After you have been given the okay to go into your home, then the first thing you will want to do is get proper ventilation by opening up all of the windows or turning on some fans or the air conditioner. Head to the kitchen and inspect your food. Anything that was left out in the open, such as fruits in a basket on your counter or a pot of cooked food on the stove, will need to be thrown away because it will most likely be contaminated.
When it comes to soot, do not ever wipe it. Although it may not appear so, soot is actually oily and can cause further damage to your belongings. Soot should be vacuumed up carefully. A restoration team’s assistance might come in handy when cleaning up soot because they will have industrial strength, heavy duty vacuums made especially for this kind of job.
In regards to your clothing, upholstery, or other cloth covered items, you have a few choices. It can either be vacuumed up or taken to a dry cleaner that is certified and specializes in restoring items from fire and smoke damage. You can also wash the garments yourself after vacuuming the soot, but if there are any particles that were not sucked up, then you run the risk of damaging your goods even more.

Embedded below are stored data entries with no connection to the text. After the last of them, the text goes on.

-- ==== Sys2Proof/Certificates/Slice0/Obligations.lean ====
section
/-! DEFINITION. The statements for the provers. Each docstring names the rules of spec/ that the statement formalises. -/

open Sys2Proof Sys2Proof.Machine

/-! ### The block -/

/-- The command at the front of the queue is taken, and has its effect with the rest of the queue waiting. -/
def Obligations.StepTakesFront : Prop :=
  ∀ (c : Instr) (s : Slice) (q : List Instr), step ⟨s, c :: q⟩ = exec c ⟨s, q⟩

/-- No command is refused and none touches the queue; the one fault is a mesh message whose sender held no credit (R1, R403), and a clamped slice
ignores it (R400). R400: while its fast outputs are clamped the slice ignores every mesh message. -/
def Obligations.EveryCommandCompletes : Prop :=
  (∀ (c : Instr) (s : Slice) (q : List Instr),
     (∃ t, exec c ⟨s, q⟩ = .next ⟨t, q⟩) ∨
     (exec c ⟨s, q⟩ = .fault .uncreditedMessage ∧ s.clamped = false ∧ ∃ k a, c.message = some (k, a) ∧ s.rxHeld a.port k = 0))
  ∧ (∀ (c : Instr) (k : Cls) (a : Arr) (s : Slice) (q : List Instr), c.message = some (k, a) → s.clamped = true →
       ∃ t, exec c ⟨s, q⟩ = .next ⟨t, q⟩ ∧ s.regsOnly t ∧ s.regsBut t [])

/-- R337, R393, R221, R400: every step leaves the level sources at the pins equal to what the registers give, and clamped lines low. -/
def Obligations.StepSettles : Prop :=
  ∀ s t : State, s.slice.settled → step s = .next t → t.slice.settled

/-- R364, R400, R403, R41: in ember reset the queue is empty, the slice is settled and its tables are canonical; it is not READY, its fast outputs are
clamped, its arrays hold nothing, no neighbour holds a credit, and ID_REV and ID_GEOM read as they always do. -/
def Obligations.ResetState : Prop :=
  State.reset.pending = [] ∧ State.reset.slice.settled ∧ State.reset.slice.canonical ∧ State.reset.slice.ready = false ∧ State.reset.slice.clamped = true
    ∧ (∀ k, State.reset.slice.frame k = Frame.zero) ∧ (∀ p c, State.reset.slice.rxHeld p c = 0 ∧ State.reset.slice.txHeld p c = 0)
    ∧ State.reset.slice.reg ID_REV = 0x0A470D7500000300 ∧ State.reset.slice.reg ID_GEOM = 0x000000200C100182

/-! ### The register window -/

/-- R12, R13: what a write of a register leaves in each field, by its access code and its lock; a write that would change a locked field is recorded
with type 0x09 and leaves it; nothing else changes but what the timing event of R231 sets. The rows of counters (R387, R390), lanes (R248) and
TAP_LOCK (R396) are such writes. R14, R15: a bit that an event has set in the same fc is not cleared, and the write is noted for the updates of
hardware that come later in the fc; what a counter counts in that fc follows the configuration that the write replaces (R387). R11: an offset that names no register ignores a write, and a register outside the slice's own has no effect before
READY. -/
def Obligations.WriteFollowsAccessCodes : Prop :=
  (∀ (s : Slice) (q : List Instr) (c : Instr) (n : Node) (off : Nat) (v : Word) (r : RegDef) (i : Nat), c.stores = some (off, n, v) →
     s.ready = true → regAt off = some (r, i) → plainBase r.base = true → (s.lead = true ∨ leadOnly r.base = false) →
     let u := if r.base = PC_CFG 0 then s.noted.pcKeep i else s.noted
     ∃ t, exec c ⟨s, q⟩ = .next ⟨t, q⟩ ∧ s.noted.stores t off n v r i ∧ (u.preStore r.base i off (s.noted.reg off) v n r).wroteOnly t
       ∧ (∀ f, r.base = PC_CFG 0 → s.pcWas = [] → t.pcCfg i f = s.fld off f)
       ∧ t.wroteNow off = true)
  ∧ (∀ (s : Slice) (q : List Instr) (n : Node) (off : BitVec 16) (v : Word), regAt off.toNat = none ∨ s.ready = false →
       ∃ t, exec (.registerWrite n off v) ⟨s, q⟩ = .next ⟨t, q⟩ ∧ (if s.ready then s.noted else s).regsOnly t
         ∧ (if s.ready then s.noted else s).regsBut t [])

/-- R12, R41, R64, R94, R117, R146, R176, R194, R221, R248, R272, R284, R305, R307, R324, R343, R363: CLEAR (bit 63) of a counter register zeroes its
counts, whatever else the value holds, but for what they have counted in the present fc (R14); an energy counter loses its residue with it (R305); EP_PCNT has no entry of PID 0. -/
def Obligations.ClearZeroesCounts : Prop :=
  ∀ (s : Slice) (q : List Instr) (c : Instr), s.ready = true →
    (∀ off n v r i, c.clears = some (off, n, v) → regAt off = some (r, i) →
      ∃ t, exec c ⟨s, q⟩ = .next ⟨t, q⟩ ∧ (∀ d ∈ r.flds, d.acc = .ro → t.fld off d.fld = getF (s.noted.nowIn off) d.fld)
        ∧ (∀ k, c = .pgGstatClear k n v → ∀ d ∈ r.flds, d.acc ≠ .wo → t.fld off d.fld = getF (s.noted.nowIn off) d.fld)
        ∧ s.noted.regsBut t [off]
        ∧ t = { s.noted with regs := t.regs, pins := t.pins, now := s.noted.now, wroteRegs := t.wroteRegs, gov := { s.gov with residue := t.gov.residue }, ahead := [] }
        ∧ (∀ k, (∀ u p, c = .pgEnergyClear u p n v → k ≠ if u then 16 else p.toNat) → Tbl.at 0 t.gov.residue k = Tbl.at 0 s.gov.residue k)
        ∧ (∀ u p, c = .pgEnergyClear u p n v → Tbl.at 0 t.gov.residue (if u then 16 else p.toNat) = 0))
    ∧ (∀ n v, c = .epPcntClear 0 n v → ∃ t, exec c ⟨s, q⟩ = .next ⟨t, q⟩ ∧ s.noted.wroteOnly t ∧ s.noted.regsBut t [])

/-- R9: a register access of another size or alignment: a write is ignored and answered with COMP, a read is answered with zero, both at the offsets
of R32, and both are recorded with type 0x08. -/
def Obligations.BadSizeAnswered : Prop :=
  ∀ (s : Slice) (q : List Instr) (a : Arr) (full : Bool) (off : Nat), s.regOpens q a off → (full = false ∨ a.addr.toNat % 8 ≠ 0) →
    s.flag PC_CTRL PC_CTRL_EN = false →
    (∃ t, exec (.cfgWr a full) ⟨s, q⟩ = .next ⟨t, q⟩ ∧ t.egress = s.egress ++ [s.outRsp (outPort 0 a.port) (s.slotFc + 17) a RS_COMP 0]
      ∧ (s.logErr 0x08 (log1Addr a.addr.toNat a.src.toNat) 0).regsBut t []
      ∧ t.errLog = (s.logErr 0x08 (log1Addr a.addr.toNat a.src.toNat) 0).errLog)
    ∧ (∃ t, exec (.cfgRd a full) ⟨s, q⟩ = .next ⟨t, q⟩ ∧ t.egress = s.egress ++ [s.outDat (outPort 0 a.port) (s.slotFc + 21) a DT_CFG_DATA 0 0]
      ∧ (s.logErr 0x08 (log1Addr a.addr.toNat a.src.toNat) 0).regsBut t []
      ∧ t.errLog = (s.logErr 0x08 (log1Addr a.addr.toNat a.src.toNat) 0).errLog)

/-- R12, R31, R32, R129: a register access that arrives on H0 with no other about is granted the register arbiter's slot. A read answers with what the register
reads as, 21 fc after the grant; a write does what the write of the register row does and answers with COMP 17 fc after it. The read of a map group may advance
GROUP (R41); a sealed descriptor reads as zero (R56). An access that crosses from H1 (R21), or meets another, waits for the arbiter. R353: the lead sends a write
to the broadcast window on the control ring. -/
def Obligations.RegisterAccess : Prop :=
  ∀ (s : Slice) (q : List Instr) (a : Arr) (off : Nat), s.flag PC_CTRL PC_CTRL_EN = false →
    let v := a.pl.extractLsb' 0 64
    let back := fun (u t : Slice) => { u with egress := t.egress, fresh := t.fresh, rxCred := t.rxCred, regFree := s.slotFc + 1, regPtr := nextPtr (inputOf 0 a.port) }
    (s.regOpens q a off → a.addr.toNat % 8 = 0 → s.ready = true →
      ((∀ r i, regAt off = some (r, i) → s.axSealed r.base i = false) →
        ∃ t, exec (.cfgRd a true) ⟨s, q⟩ = .next ⟨t, q⟩
          ∧ t.egress = s.egress ++ [s.outDat (outPort 0 a.port) (s.slotFc + 21) a DT_CFG_DATA 0 ((s.noted.peek off).setWidth 1152)]
          ∧ s.noted.regsBut t (if off = ID_HM_DATA then [ID_HM_INDEX] else []) ∧ s.sameCredits t ∧ t.fresh = s.fresh + 1
          ∧ t = back { s.noted with regs := t.regs, pins := t.pins, now := t.now, ahead := [] } t)
      ∧ (∃ t, exec (.cfgWr a true) ⟨s, q⟩ = .next ⟨t, q⟩ ∧ s.sameCredits t
          ∧ (∀ r i, regAt off = some (r, i) → plainBase r.base = true → (s.lead = true ∨ leadOnly r.base = false) →
              s.noted.stores t off a.src v r i ∧ t.wroteNow off = true
              ∧ t.egress = s.egress ++ [{ t with fresh := s.fresh }.outRsp (outPort 0 a.port) (s.slotFc + 17) a RS_COMP 0] ∧ t.fresh = s.fresh + 1
              ∧ t = back { (if r.base = PC_CFG 0 then s.noted.pcKeep i else s.noted).preStore r.base i off (s.noted.reg off) v a.src r with
                             regs := t.regs, pins := t.pins, now := t.now, wroteRegs := t.wroteRegs, ahead := [] } t)
          ∧ (∃ u, exec (.registerWrite a.src (BitVec.ofNat 16 off) v) ⟨s, q⟩ = .next ⟨u, q⟩ ∧ t = back u t
              ∧ t.egress = u.egress ++ [u.outRsp (outPort 0 a.port) (s.slotFc + 17) a RS_COMP 0])))
    ∧ (∀ (c : Instr) (op : BitVec 6) (full : Bool), (c = .cfgRd a full ∧ op = OP_CFG_RD) ∨ (c = .cfgWr a full ∧ op = OP_CFG_WR) →
        s.regEnters a off → (a.port.val / 2 = 1 ∨ (s.coming q).regIdle = false) →
        ∃ t, exec c ⟨s, q⟩ = .next ⟨t, q⟩ ∧ t.regWait = insInput ⟨op, a, a.pid.toNat, !full, false, s.fc⟩ s.regWait ∧ s.regsBut t []
          ∧ t.rxHeld a.port .req = s.rxHeld a.port .req - 1
          ∧ t = { s with regs := t.regs, pins := t.pins, rxCred := t.rxCred, regWait := t.regWait, ahead := [] })
    ∧ (s.takes a.port .req → s.mine a.dst = true → s.ptState 0 = 2 → a.pid = 0 → s.cfgAt a.addr.toNat = .broadcast off → a.addr.toNat % 8 = 0 →
        ∃ t, exec (.cfgWr a true) ⟨s, q⟩ = .next ⟨t, q⟩ ∧ t.ring.bcasts = s.ring.bcasts ++ [a] ∧ s.regsBut t [] ∧ s.sameCredits t
          ∧ s.ringSends t [⟨RG_BCAST_WR, RG_ALL, 0, BitVec.ofNat 32 off :: flits2 v⟩]
          ∧ t = { s with regs := t.regs, pins := t.pins, rxCred := t.rxCred, ring := t.ring, ahead := [] })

To minimize the amount of soot in the air, tape cheesecloth, preferably damp, over the intake and outlet air registers. If the cheesecloth is dry, less soot will stick, and some might bounce off when you remove it from the outlets. Anything in your home that is made of porcelain, ceramic, or steel, such as your bathroom and kitchen fixtures, can be wiped down because the soot will not stick to that surface and cause further damage.